Well, this is interesting. If you’ve read the SEC complaint against Countrywide’s Angelo Mozillo and other executives you probably noticed the name John P. McMurray popping up several times. He was the chief risk manager at Countrywide who saw the problems coming, alerted management and was promptly ignored.
It turns out that Countrywide wasn’t the only concern that had the benefit of his analysis and chose to believe in the tooth fairy instead. In 2006 he offered some of the same advice to the Fed.
From Reuters:
At a time when many in the U.S. home loan industry were offering money to almost anyone who walked in the door, John P. McMurray publicly warned about the risks of such lax lending.
McMurray pointed out the risks at the Federal Reserve Bank of Chicago’s annual conference on bank structure and competition on May 18, 2006 — less than a year before the housing sector and mortgage lending industry began collapsing, leading to a credit crunch that spread around the world.

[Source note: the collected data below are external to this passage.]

-- ==== Sys2Proof/Config.lean ====
section
/-! DEFINITION. The parameters the source leaves OPEN (00_scope.md R6, 92_eei_decisions.md D3 to D6): they are
fixed for the life of an instance and no command changes them. The machine runs at `Config.params`, an opaque
constant without a body: a proof about the machine holds for every admissible value. The operations take the
parameters as arguments, so that the vectors of 95_test_vectors.md can be checked at its illustrative sets. -/

namespace Sys2Proof

/-- The five constants of the CRC function (R6, R100 to R102), with no constraint on them. -/
structure CrcVariant where
  poly : Byte
  init : Byte
  refin : Bool
  refout : Bool
  xorout : Byte
  deriving DecidableEq, Repr, Inhabited

/-- `CRC8_POLY` with the constraint of R6 that it is not 0. The default only shows that the type has a
value; the parameter itself is opaque. -/
structure GeneratorPoly where
  val : Byte := 1
  ne_zero : val ≠ 0 := by decide
  deriving Inhabited

/-- `BIT_RTC_BUSY` and `BIT_RTC_PWRDN` with the constraints of R6: bits in 3..7, different from each
other. The defaults only show that the type has a value; the parameter itself is opaque. -/
structure RtcBits where
  busy : Nat := 3
  pwrdn : Nat := 4
  busy_range : 3 ≤ busy ∧ busy ≤ 7 := by decide
  pwrdn_range : 3 ≤ pwrdn ∧ pwrdn ≤ 7 := by decide
  distinct : busy ≠ pwrdn := by decide
  deriving Inhabited

/-- All the parameters of R6, each of the type and under the constraint the rule gives it. -/
structure Params where
  /-- `CRC8_POLY`. -/
  poly : GeneratorPoly
  /-- `CRC8_INIT`. -/
  init : Byte
  /-- `CRC8_REFIN`. -/
  refin : Bool
  /-- `CRC8_REFOUT`. -/
  refout : Bool
  /-- `CRC8_XOROUT`. -/
  xorout : Byte
  /-- `REQ_TEMPLATE[k]`, a byte string of length `REQ_LEN[k]`. -/
  reqTemplate : (k : RequestKind) → Vector Byte k.len
  /-- `REQ_CRC[k]`. -/
  reqCrc : RequestKind → Bool
  /-- `BIT_RTC_BUSY` and `BIT_RTC_PWRDN`. -/
  rtcBits : RtcBits
  /-- `BLOCK_BASE`, the host address of offset 0x00. -/
  blockBase : Nat
  deriving Inhabited

/-- The CRC constants of a parameter set. -/
def Params.crc (p : Params) : CrcVariant :=
  { poly := p.poly.val, init := p.init, refin := p.refin, refout := p.refout, xorout := p.xorout }

/-- The parameters of the block this model runs: OPEN in the source (D3 to D6), so opaque here. -/
opaque Config.params : Params

end Sys2Proof
end

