theorem analogBytes_getElem? (l : List (BitVec 16)) (i : Nat) {t : Nat} (h : t < 2) :
    (l.flatMap fun a => leBytes 2 (a.setWidth 32))[2 * i + t]? = l[i]?.map fun a => byteOf (a.setWidth 32) t := by
  induction l generalizing i with
  | nil => rfl
  | cons a l ih =>
    cases i with
    | zero => interval_cases t <;> rfl
    | succ i =>
      rw [List.flatMap_cons, show 2 * (i + 1) + t = (leBytes 2 (a.setWidth 32)).length + (2 * i + t) by simp [leBytes]; omega,
        List.getElem?_append_right (Nat.le_add_right _ _), Nat.add_sub_cancel_left, ih, List.getElem?_cons_succ]

/-- A housekeeping frame, cut around its analog values (R81). -/
theorem housekeepingFrame_eq (v : CrcVariant) (r : HousekeepingRecord) :
    sealFrame v (housekeepingBody r) =
      ([r.dummy, r.status, r.enable] ++ leBytes 4 r.supervisorUptime ++ leBytes 4 r.hostUptime ++ leBytes 4 r.hostResets)
        ++ r.analog.toList.flatMap (fun a => leBytes 2 (a.setWidth 32))
        ++ [r.analogUpdate, crc8 v (housekeepingBody r)] := by
  simp [sealFrame, housekeepingBody]

theorem housekeepingBody_length (r : HousekeepingRecord) : (housekeepingBody r).length = 36 := by
  simp [housekeepingBody, leBytes]

theorem housekeepingFrame_length_le (v : CrcVariant) (r : HousekeepingRecord) :
    (sealFrame v (housekeepingBody r)).length ≤ 37 := by
  simp [sealFrame, housekeepingBody_length]

theorem housekeepingFrame_analog (v : CrcVariant) (r : HousekeepingRecord) {i t : Nat} (hi : i < 10) (ht : t < 2) :
    (sealFrame v (housekeepingBody r))[15 + 2 * i + t]? = some (byteOf (r.analog[i].setWidth 32) t) := by
  rw [housekeepingFrame_eq, Nat.add_assoc, getElem?_append_mid _ (o := 15) rfl (by rw [analogBytes_length]; simp; omega),
    analogBytes_getElem? _ i ht]
  simp [hi]

theorem housekeepingFrame_tail (v : CrcVariant) (r : HousekeepingRecord) {i : Nat} (h : i < 2) :
    (sealFrame v (housekeepingBody r))[35 + i]? = [r.analogUpdate, crc8 v (housekeepingBody r)][i]? := by
  rw [housekeepingFrame_eq, ← List.append_nil (_ ++ _),
    getElem?_append_mid _ (by rw [List.length_append, analogBytes_length]; simp [leBytes]) h]

theorem housekeepingValue_analog (v : CrcVariant) (bits : RtcBits) (r : HousekeepingRecord) {i : Nat} (h : i < 10) :
    housekeepingValue v bits r (8 + i) = some (r.analog[i].setWidth 32) := by
  interval_cases i <;> rfl

theorem housekeepingValue_gap (v : CrcVariant) (bits : RtcBits) (r : HousekeepingRecord) {n : Nat}
    (h : n = 7 ∨ (18 ≤ n ∧ n ≤ 23) ∨ 29 ≤ n) : housekeepingValue v bits r n = none := by
  have hsize (h8 : 8 ≤ n) : 10 ≤ n - 8 := by omega
  unfold housekeepingValue
  split
  case h_13 =>
    split
    case isTrue h8 => rw [Vector.getElem?_eq_none_iff.mpr (hsize h8)]; rfl
    case isFalse => rfl
  all_goals omega

/-- In a housekeeping frame every selector reads the value it names. -/
theorem housekeepingEntry_frame (v : CrcVariant) (bits : RtcBits) (r : HousekeepingRecord) (n : Nat) :
    (housekeepingEntry bits n).map (entryValue (bufOf (sealFrame v (housekeepingBody r)))) =
      housekeepingValue v bits r n := by
  have hF := housekeepingFrame_length_le v r
  have byte {o : Nat} {b : Byte} (h : (sealFrame v (housekeepingBody r))[o]? = some b) :=
    congrArg some (entryValue_bufOf_byte hF h)
  have flag (p : Nat) := congrArg some (entryValue_bufOf_bit hF (b := r.enable) rfl p)
  by_cases hlow : n < 7
  · interval_cases n
    · exact byte rfl
    · exact byte rfl
    · exact congrArg some (entryValue_bufOf_bytes hF r.supervisorUptime.isLt fun t ht => by interval_cases t <;> rfl)
    · exact congrArg some (entryValue_bufOf_bytes hF r.hostUptime.isLt fun t ht => by interval_cases t <;> rfl)
    · exact congrArg some (entryValue_bufOf_bytes hF r.hostResets.isLt fun t ht => by interval_cases t <;> rfl)
    · exact byte (housekeepingFrame_tail v r (i := 0) (by omega))
    · exact byte (housekeepingFrame_tail v r (i := 1) (by omega))
  by_cases hanalog : 8 ≤ n ∧ n ≤ 17
  · obtain ⟨i, rfl⟩ := Nat.exists_eq_add_of_le hanalog.1
    have hi : i < 10 := by omega
    have hrow : (8 + i, 15 + 2 * i, 2) ∈ housekeepingRows := by simp [housekeepingRows, hi]
    rw [housekeepingEntry_of_row bits hrow, housekeepingValue_analog v bits r hi]
    exact congrArg some (entryValue_bufOf_bytes hF (setWidth_toNat_lt r.analog[i])
      fun t ht => housekeepingFrame_analog v r hi ht)
  by_cases hflag : 24 ≤ n ∧ n ≤ 28
  · obtain ⟨lo, hi⟩ := hflag
    interval_cases n
    · exact flag 0
    · exact flag 1
    · exact flag 2
    · exact flag bits.busy
    · exact flag bits.pwrdn
  have hgap : n = 7 ∨ (18 ≤ n ∧ n ≤ 23) ∨ 29 ≤ n := by omega
  rw [housekeepingEntry_of_gap bits hgap, housekeepingValue_gap v bits r hgap]
  rfl

/-! ## Generic replies (R79, R86) -/

/-- In a generic reply every selector reads the value it names. -/
theorem genericEntry_frame (v : CrcVariant) (r : GenericRecord) (n : Nat) :
    (genericEntry n).map (entryValue (bufOf (sealFrame v (genericBody r)))) = genericValue v r n := by
  have hF : (sealFrame v (genericBody r)).length ≤ 37 := by simp [sealFrame, genericBody]
  match n with
  | 0 => exact congrArg some (entryValue_bufOf_byte hF rfl)
  | 1 => exact congrArg some (entryValue_bufOf_byte hF rfl)
  | _ + 2 => rfl
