-- ==== Sys2Proof/Certificates/Slice0/Obligations.lean ====
section
/-! DEFINITION. The statements about the model, one `def Obligations.<Name> : Prop` each. Rules are those of spec/. -/

open Sys2Proof Sys2Proof.Machine

/-! ### Command words (30_encoding.md) -/

/-- Words the spec writes out (R80, 95_test_vectors.md) decode to the commands they stand for. -/
def Obligations.SpecWordsDecode : Prop :=
  decode 0x00007000 = .ok (.cfgOff 0 0 0x7) ∧
  decode 0x00003011 = .ok (.cfgTor 0 1 0x3) ∧
  decode 0x00001002 = .ok (.cfgNa4 0 0 0x1) ∧
  decode 0x0000F003 = .ok (.cfgNapot 0 0 0xF) ∧
  decode 0x00100014 = .ok (.decode 1 1) ∧
  decode 0x00200005 = .ok (.commit 2) ∧
  decode 0x00100006 = .ok (.read 1) ∧
  decode 0x00060007 = .ok (.verify 0 0x6)

/-- No bit of an encoding is dropped: decoding the word of a well-formed command gives the command back. -/
def Obligations.DecodeOfEncode : Prop :=
  ∀ i : Instr, i.wellFormed = true → decode (encode i) = .ok i

/-- Decoding is injective up to the ignored fields (R73): a decoded command is well formed, and the bits its OP uses are
those of its encoding. -/
def Obligations.DecodedWordIsEncodingUpToIgnoredBits : Prop :=
  ∀ (w : Word) (i : Instr), decode w = .ok i → i.wellFormed = true ∧ w &&& usedMask i = encode i

/-- An ignored field changes nothing (R73): words that agree on the bits their OP uses are the same command, and a command
other than a configure command does the same whatever START and END are. -/
def Obligations.IgnoredFieldsDoNotMatter : Prop :=
  (∀ (w w' : Word) (i : Instr), decode w = .ok i → w' &&& usedMask i = w &&& usedMask i → decode w' = .ok i) ∧
  (∀ (i : Instr) (s t : State) (x y : Word), i.isConfigure = false → exec i s = .next t →
    exec i { s with portStart := x, portEnd := y } = .next { t with portStart := x, portEnd := y })

/-- The commands are the words whose reserved bits are 0 and whose OP is below 8: the table's mask 0xFF08000F (R72, R79). -/
def Obligations.CommandsAreTheTableWords : Prop :=
  ∀ w : Word, (∃ i, decode w = .ok i) ↔ (w &&& 0xFF08000F).toNat < 8

/-! ### Steps -/

/-- A step whose next input is a command samples the ports and is `exec` of the decoded command. -/
def Obligations.StepRunsDecodedCommand : Prop :=
  ∀ (s : State) (cmd st en : Word) (rest : List Input) (i : Instr),
    s.inputs = .command cmd st en :: rest → decode cmd = .ok i →
    step s = exec i { s with inputs := rest, portCmd := cmd, portStart := st, portEnd := en }
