-- ==== Sys2Proof/Laws/State.lean ====
section
/-! SUPPORT. One lemma for each field of State under each update of it, so that no proof unfolds a record update. -/

namespace Sys2Proof.Machine

variable (s : State)

/-! ### `State.finish` -/

@[simp] theorem State.finish_params (f : Option Failure) :
    (s.finish f).params = s.params := rfl

@[simp] theorem State.finish_banks (f : Option Failure) :
    (s.finish f).banks = s.banks := rfl

@[simp] theorem State.finish_portCmd (f : Option Failure) :
    (s.finish f).portCmd = s.portCmd := rfl

@[simp] theorem State.finish_portStart (f : Option Failure) :
    (s.finish f).portStart = s.portStart := rfl

@[simp] theorem State.finish_portEnd (f : Option Failure) :
    (s.finish f).portEnd = s.portEnd := rfl

@[simp] theorem State.finish_result (f : Option Failure) :
    (s.finish f).result = resultBits f := rfl

@[simp] theorem State.finish_outStart (f : Option Failure) :
    (s.finish f).outStart = Config.freeOutStart s.freeCount := rfl

@[simp] theorem State.finish_outEnd (f : Option Failure) :
    (s.finish f).outEnd = Config.freeOutEnd s.freeCount := rfl

@[simp] theorem State.finish_outPerm (f : Option Failure) :
    (s.finish f).outPerm = Config.freeOutPerm s.freeCount := rfl

@[simp] theorem State.finish_csr (f : Option Failure) :
    (s.finish f).csr = s.csr := rfl

@[simp] theorem State.finish_inputs (f : Option Failure) :
    (s.finish f).inputs = s.inputs := rfl

@[simp] theorem State.finish_draws (f : Option Failure) :
    (s.finish f).draws = s.draws := rfl

@[simp] theorem State.finish_freeCount (f : Option Failure) :
    (s.finish f).freeCount = s.freeCount + 1 := rfl

/-! ### `State.finishDecode` -/

@[simp] theorem State.finishDecode_params (d : Decoded) :
    (s.finishDecode d).params = s.params := rfl

@[simp] theorem State.finishDecode_banks (d : Decoded) :
    (s.finishDecode d).banks = s.banks := rfl

@[simp] theorem State.finishDecode_portCmd (d : Decoded) :
    (s.finishDecode d).portCmd = s.portCmd := rfl

@[simp] theorem State.finishDecode_portStart (d : Decoded) :
    (s.finishDecode d).portStart = s.portStart := rfl

@[simp] theorem State.finishDecode_portEnd (d : Decoded) :
    (s.finishDecode d).portEnd = s.portEnd := rfl

@[simp] theorem State.finishDecode_result (d : Decoded) :
    (s.finishDecode d).result = okBits := rfl

@[simp] theorem State.finishDecode_outStart (d : Decoded) :
    (s.finishDecode d).outStart = d.start := rfl

@[simp] theorem State.finishDecode_outEnd (d : Decoded) :
    (s.finishDecode d).outEnd = d.stop := rfl

@[simp] theorem State.finishDecode_outPerm (d : Decoded) :
    (s.finishDecode d).outPerm = d.perm := rfl

@[simp] theorem State.finishDecode_csr (d : Decoded) :
    (s.finishDecode d).csr = s.csr := rfl

@[simp] theorem State.finishDecode_inputs (d : Decoded) :
    (s.finishDecode d).inputs = s.inputs := rfl

@[simp] theorem State.finishDecode_draws (d : Decoded) :
    (s.finishDecode d).draws = s.draws := rfl

@[simp] theorem State.finishDecode_freeCount (d : Decoded) :
    (s.finishDecode d).freeCount = s.freeCount := rfl

/-! ### `State.setBank` -/

@[simp] theorem State.setBank_params (b : Nat) (bk : Bank) :
    (s.setBank b bk).params = s.params := rfl

@[simp] theorem State.setBank_banks (b : Nat) (bk : Bank) :
    (s.setBank b bk).banks = s.banks.set b bk := rfl

@[simp] theorem State.setBank_portCmd (b : Nat) (bk : Bank) :
    (s.setBank b bk).portCmd = s.portCmd := rfl

@[simp] theorem State.setBank_portStart (b : Nat) (bk : Bank) :
    (s.setBank b bk).portStart = s.portStart := rfl

@[simp] theorem State.setBank_portEnd (b : Nat) (bk : Bank) :
    (s.setBank b bk).portEnd = s.portEnd := rfl

@[simp] theorem State.setBank_result (b : Nat) (bk : Bank) :
    (s.setBank b bk).result = s.result := rfl

@[simp] theorem State.setBank_outStart (b : Nat) (bk : Bank) :
    (s.setBank b bk).outStart = s.outStart := rfl

@[simp] theorem State.setBank_outEnd (b : Nat) (bk : Bank) :
    (s.setBank b bk).outEnd = s.outEnd := rfl

@[simp] theorem State.setBank_outPerm (b : Nat) (bk : Bank) :
    (s.setBank b bk).outPerm = s.outPerm := rfl

@[simp] theorem State.setBank_csr (b : Nat) (bk : Bank) :
    (s.setBank b bk).csr = s.csr := rfl

@[simp] theorem State.setBank_inputs (b : Nat) (bk : Bank) :
    (s.setBank b bk).inputs = s.inputs := rfl

@[simp] theorem State.setBank_draws (b : Nat) (bk : Bank) :
    (s.setBank b bk).draws = s.draws := rfl

@[simp] theorem State.setBank_freeCount (b : Nat) (bk : Bank) :
    (s.setBank b bk).freeCount = s.freeCount := rfl

/-! ### `State.setCsr` -/

@[simp] theorem State.setCsr_params (c : CsrFile) (ds : List Bool) :
    (s.setCsr c ds).params = s.params := rfl

@[simp] theorem State.setCsr_banks (c : CsrFile) (ds : List Bool) :
    (s.setCsr c ds).banks = s.banks := rfl

@[simp] theorem State.setCsr_portCmd (c : CsrFile) (ds : List Bool) :
    (s.setCsr c ds).portCmd = s.portCmd := rfl

@[simp] theorem State.setCsr_portStart (c : CsrFile) (ds : List Bool) :
    (s.setCsr c ds).portStart = s.portStart := rfl

@[simp] theorem State.setCsr_portEnd (c : CsrFile) (ds : List Bool) :
    (s.setCsr c ds).portEnd = s.portEnd := rfl

@[simp] theorem State.setCsr_result (c : CsrFile) (ds : List Bool) :
    (s.setCsr c ds).result = s.result := rfl

@[simp] theorem State.setCsr_outStart (c : CsrFile) (ds : List Bool) :
    (s.setCsr c ds).outStart = s.outStart := rfl

@[simp] theorem State.setCsr_outEnd (c : CsrFile) (ds : List Bool) :
    (s.setCsr c ds).outEnd = s.outEnd := rfl

@[simp] theorem State.setCsr_outPerm (c : CsrFile) (ds : List Bool) :
    (s.setCsr c ds).outPerm = s.outPerm := rfl

@[simp] theorem State.setCsr_csr (c : CsrFile) (ds : List Bool) :
    (s.setCsr c ds).csr = c := rfl

@[simp] theorem State.setCsr_inputs (c : CsrFile) (ds : List Bool) :
    (s.setCsr c ds).inputs = s.inputs := rfl

@[simp] theorem State.setCsr_draws (c : CsrFile) (ds : List Bool) :
    (s.setCsr c ds).draws = ds := rfl

@[simp] theorem State.setCsr_freeCount (c : CsrFile) (ds : List Bool) :
    (s.setCsr c ds).freeCount = s.freeCount := rfl

/-! ### `State.setDraws` -/

@[simp] theorem State.setDraws_params (ds : List Bool) :
    (s.setDraws ds).params = s.params := rfl

@[simp] theorem State.setDraws_banks (ds : List Bool) :
    (s.setDraws ds).banks = s.banks := rfl

@[simp] theorem State.setDraws_portCmd (ds : List Bool) :
    (s.setDraws ds).portCmd = s.portCmd := rfl

@[simp] theorem State.setDraws_portStart (ds : List Bool) :
    (s.setDraws ds).portStart = s.portStart := rfl

@[simp] theorem State.setDraws_portEnd (ds : List Bool) :
    (s.setDraws ds).portEnd = s.portEnd := rfl

@[simp] theorem State.setDraws_result (ds : List Bool) :
    (s.setDraws ds).result = s.result := rfl

@[simp] theorem State.setDraws_outStart (ds : List Bool) :
    (s.setDraws ds).outStart = s.outStart := rfl

@[simp] theorem State.setDraws_outEnd (ds : List Bool) :
    (s.setDraws ds).outEnd = s.outEnd := rfl

@[simp] theorem State.setDraws_outPerm (ds : List Bool) :
    (s.setDraws ds).outPerm = s.outPerm := rfl

@[simp] theorem State.setDraws_csr (ds : List Bool) :
    (s.setDraws ds).csr = s.csr := rfl

@[simp] theorem State.setDraws_inputs (ds : List Bool) :
    (s.setDraws ds).inputs = s.inputs := rfl

@[simp] theorem State.setDraws_draws (ds : List Bool) :
    (s.setDraws ds).draws = ds := rfl

@[simp] theorem State.setDraws_freeCount (ds : List Bool) :
    (s.setDraws ds).freeCount = s.freeCount := rfl

/-! ### `State.setInputs` -/

@[simp] theorem State.setInputs_params (ins : List Input) :
    (s.setInputs ins).params = s.params := rfl

@[simp] theorem State.setInputs_banks (ins : List Input) :
    (s.setInputs ins).banks = s.banks := rfl

@[simp] theorem State.setInputs_portCmd (ins : List Input) :
    (s.setInputs ins).portCmd = s.portCmd := rfl

@[simp] theorem State.setInputs_portStart (ins : List Input) :
    (s.setInputs ins).portStart = s.portStart := rfl

@[simp] theorem State.setInputs_portEnd (ins : List Input) :
    (s.setInputs ins).portEnd = s.portEnd := rfl

@[simp] theorem State.setInputs_result (ins : List Input) :
    (s.setInputs ins).result = s.result := rfl

@[simp] theorem State.setInputs_outStart (ins : List Input) :
    (s.setInputs ins).outStart = s.outStart := rfl

@[simp] theorem State.setInputs_outEnd (ins : List Input) :
    (s.setInputs ins).outEnd = s.outEnd := rfl

@[simp] theorem State.setInputs_outPerm (ins : List Input) :
    (s.setInputs ins).outPerm = s.outPerm := rfl

@[simp] theorem State.setInputs_csr (ins : List Input) :
    (s.setInputs ins).csr = s.csr := rfl

@[simp] theorem State.setInputs_inputs (ins : List Input) :
    (s.setInputs ins).inputs = ins := rfl

@[simp] theorem State.setInputs_draws (ins : List Input) :
    (s.setInputs ins).draws = s.draws := rfl

@[simp] theorem State.setInputs_freeCount (ins : List Input) :
    (s.setInputs ins).freeCount = s.freeCount := rfl

/-! ### `State.samplePorts` -/

@[simp] theorem State.samplePorts_params (x y z : Word) :
    (s.samplePorts x y z).params = s.params := rfl

@[simp] theorem State.samplePorts_banks (x y z : Word) :
    (s.samplePorts x y z).banks = s.banks := rfl

@[simp] theorem State.samplePorts_portCmd (x y z : Word) :
    (s.samplePorts x y z).portCmd = x := rfl

@[simp] theorem State.samplePorts_portStart (x y z : Word) :
    (s.samplePorts x y z).portStart = y := rfl

@[simp] theorem State.samplePorts_portEnd (x y z : Word) :
    (s.samplePorts x y z).portEnd = z := rfl

@[simp] theorem State.samplePorts_result (x y z : Word) :
    (s.samplePorts x y z).result = s.result := rfl

@[simp] theorem State.samplePorts_outStart (x y z : Word) :
    (s.samplePorts x y z).outStart = s.outStart := rfl

@[simp] theorem State.samplePorts_outEnd (x y z : Word) :
    (s.samplePorts x y z).outEnd = s.outEnd := rfl

@[simp] theorem State.samplePorts_outPerm (x y z : Word) :
    (s.samplePorts x y z).outPerm = s.outPerm := rfl

@[simp] theorem State.samplePorts_csr (x y z : Word) :
    (s.samplePorts x y z).csr = s.csr := rfl

@[simp] theorem State.samplePorts_inputs (x y z : Word) :
    (s.samplePorts x y z).inputs = s.inputs := rfl

@[simp] theorem State.samplePorts_draws (x y z : Word) :
    (s.samplePorts x y z).draws = s.draws := rfl

@[simp] theorem State.samplePorts_freeCount (x y z : Word) :
    (s.samplePorts x y z).freeCount = s.freeCount := rfl

/-! ### `State.envWrite` -/

@[simp] theorem State.envWrite_params (r : CsrReg) (v : Word) :
    (s.envWrite r v).params = s.params := rfl

@[simp] theorem State.envWrite_banks (r : CsrReg) (v : Word) :
    (s.envWrite r v).banks = s.banks := rfl

@[simp] theorem State.envWrite_portCmd (r : CsrReg) (v : Word) :
    (s.envWrite r v).portCmd = s.portCmd := rfl

@[simp] theorem State.envWrite_portStart (r : CsrReg) (v : Word) :
    (s.envWrite r v).portStart = s.portStart := rfl

@[simp] theorem State.envWrite_portEnd (r : CsrReg) (v : Word) :
    (s.envWrite r v).portEnd = s.portEnd := rfl

@[simp] theorem State.envWrite_result (r : CsrReg) (v : Word) :
    (s.envWrite r v).result = s.result := rfl

@[simp] theorem State.envWrite_outStart (r : CsrReg) (v : Word) :
    (s.envWrite r v).outStart = s.outStart := rfl

@[simp] theorem State.envWrite_outEnd (r : CsrReg) (v : Word) :
    (s.envWrite r v).outEnd = s.outEnd := rfl

@[simp] theorem State.envWrite_outPerm (r : CsrReg) (v : Word) :
    (s.envWrite r v).outPerm = s.outPerm := rfl

@[simp] theorem State.envWrite_csr (r : CsrReg) (v : Word) :
    (s.envWrite r v).csr = csrSet s.csr r v := rfl

@[simp] theorem State.envWrite_inputs (r : CsrReg) (v : Word) :
    (s.envWrite r v).inputs = s.inputs := rfl

@[simp] theorem State.envWrite_draws (r : CsrReg) (v : Word) :
    (s.envWrite r v).draws = s.draws := rfl

@[simp] theorem State.envWrite_freeCount (r : CsrReg) (v : Word) :
    (s.envWrite r v).freeCount = s.freeCount := rfl

/-! ### `State.resetBlock` -/

@[simp] theorem State.resetBlock_params :
    s.resetBlock.params = s.params := rfl

@[simp] theorem State.resetBlock_banks :
    s.resetBlock.banks = emptyBanks s.params := rfl

@[simp] theorem State.resetBlock_portCmd :
    s.resetBlock.portCmd = s.portCmd := rfl

@[simp] theorem State.resetBlock_portStart :
    s.resetBlock.portStart = s.portStart := rfl

@[simp] theorem State.resetBlock_portEnd :
    s.resetBlock.portEnd = s.portEnd := rfl

@[simp] theorem State.resetBlock_result :
    s.resetBlock.result = Config.freeResult s.freeCount := rfl

@[simp] theorem State.resetBlock_outStart :
    s.resetBlock.outStart = Config.freeOutStart s.freeCount := rfl

@[simp] theorem State.resetBlock_outEnd :
    s.resetBlock.outEnd = Config.freeOutEnd s.freeCount := rfl

@[simp] theorem State.resetBlock_outPerm :
    s.resetBlock.outPerm = Config.freeOutPerm s.freeCount := rfl

@[simp] theorem State.resetBlock_csr :
    s.resetBlock.csr = s.csr := rfl

@[simp] theorem State.resetBlock_inputs :
    s.resetBlock.inputs = s.inputs := rfl

@[simp] theorem State.resetBlock_draws :
    s.resetBlock.draws = s.draws := rfl

@[simp] theorem State.resetBlock_freeCount :
    s.resetBlock.freeCount = s.freeCount + 1 := rfl

end Sys2Proof.Machine
end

Such lending practices also eventually collapsed Countrywide into a fire sale takeover and led to charges of fraud and insider trading being brought against company co-founder Angelo Mozilo.
McMurray’s presentation on the home lending boom contrasted with comments Federal Reserve Chairman Bernanke had made in the event’s keynote address about 90 minutes earlier.
Bernanke said home finance innovation did carry risk but provided significant net benefits…
At the Fed conference, McMurray gave an almost academic presentation that included 29 slides packed with graphics and charts on the risks and causes of mortgage delinquency.
He explained how larger loans, lower credit scores, higher loan-to-value ratios, and less required documentation from loan applicants were coinciding with greater delinquency, wrote Cabray Haines, who summarized the conference for the Chicago Fed Letter.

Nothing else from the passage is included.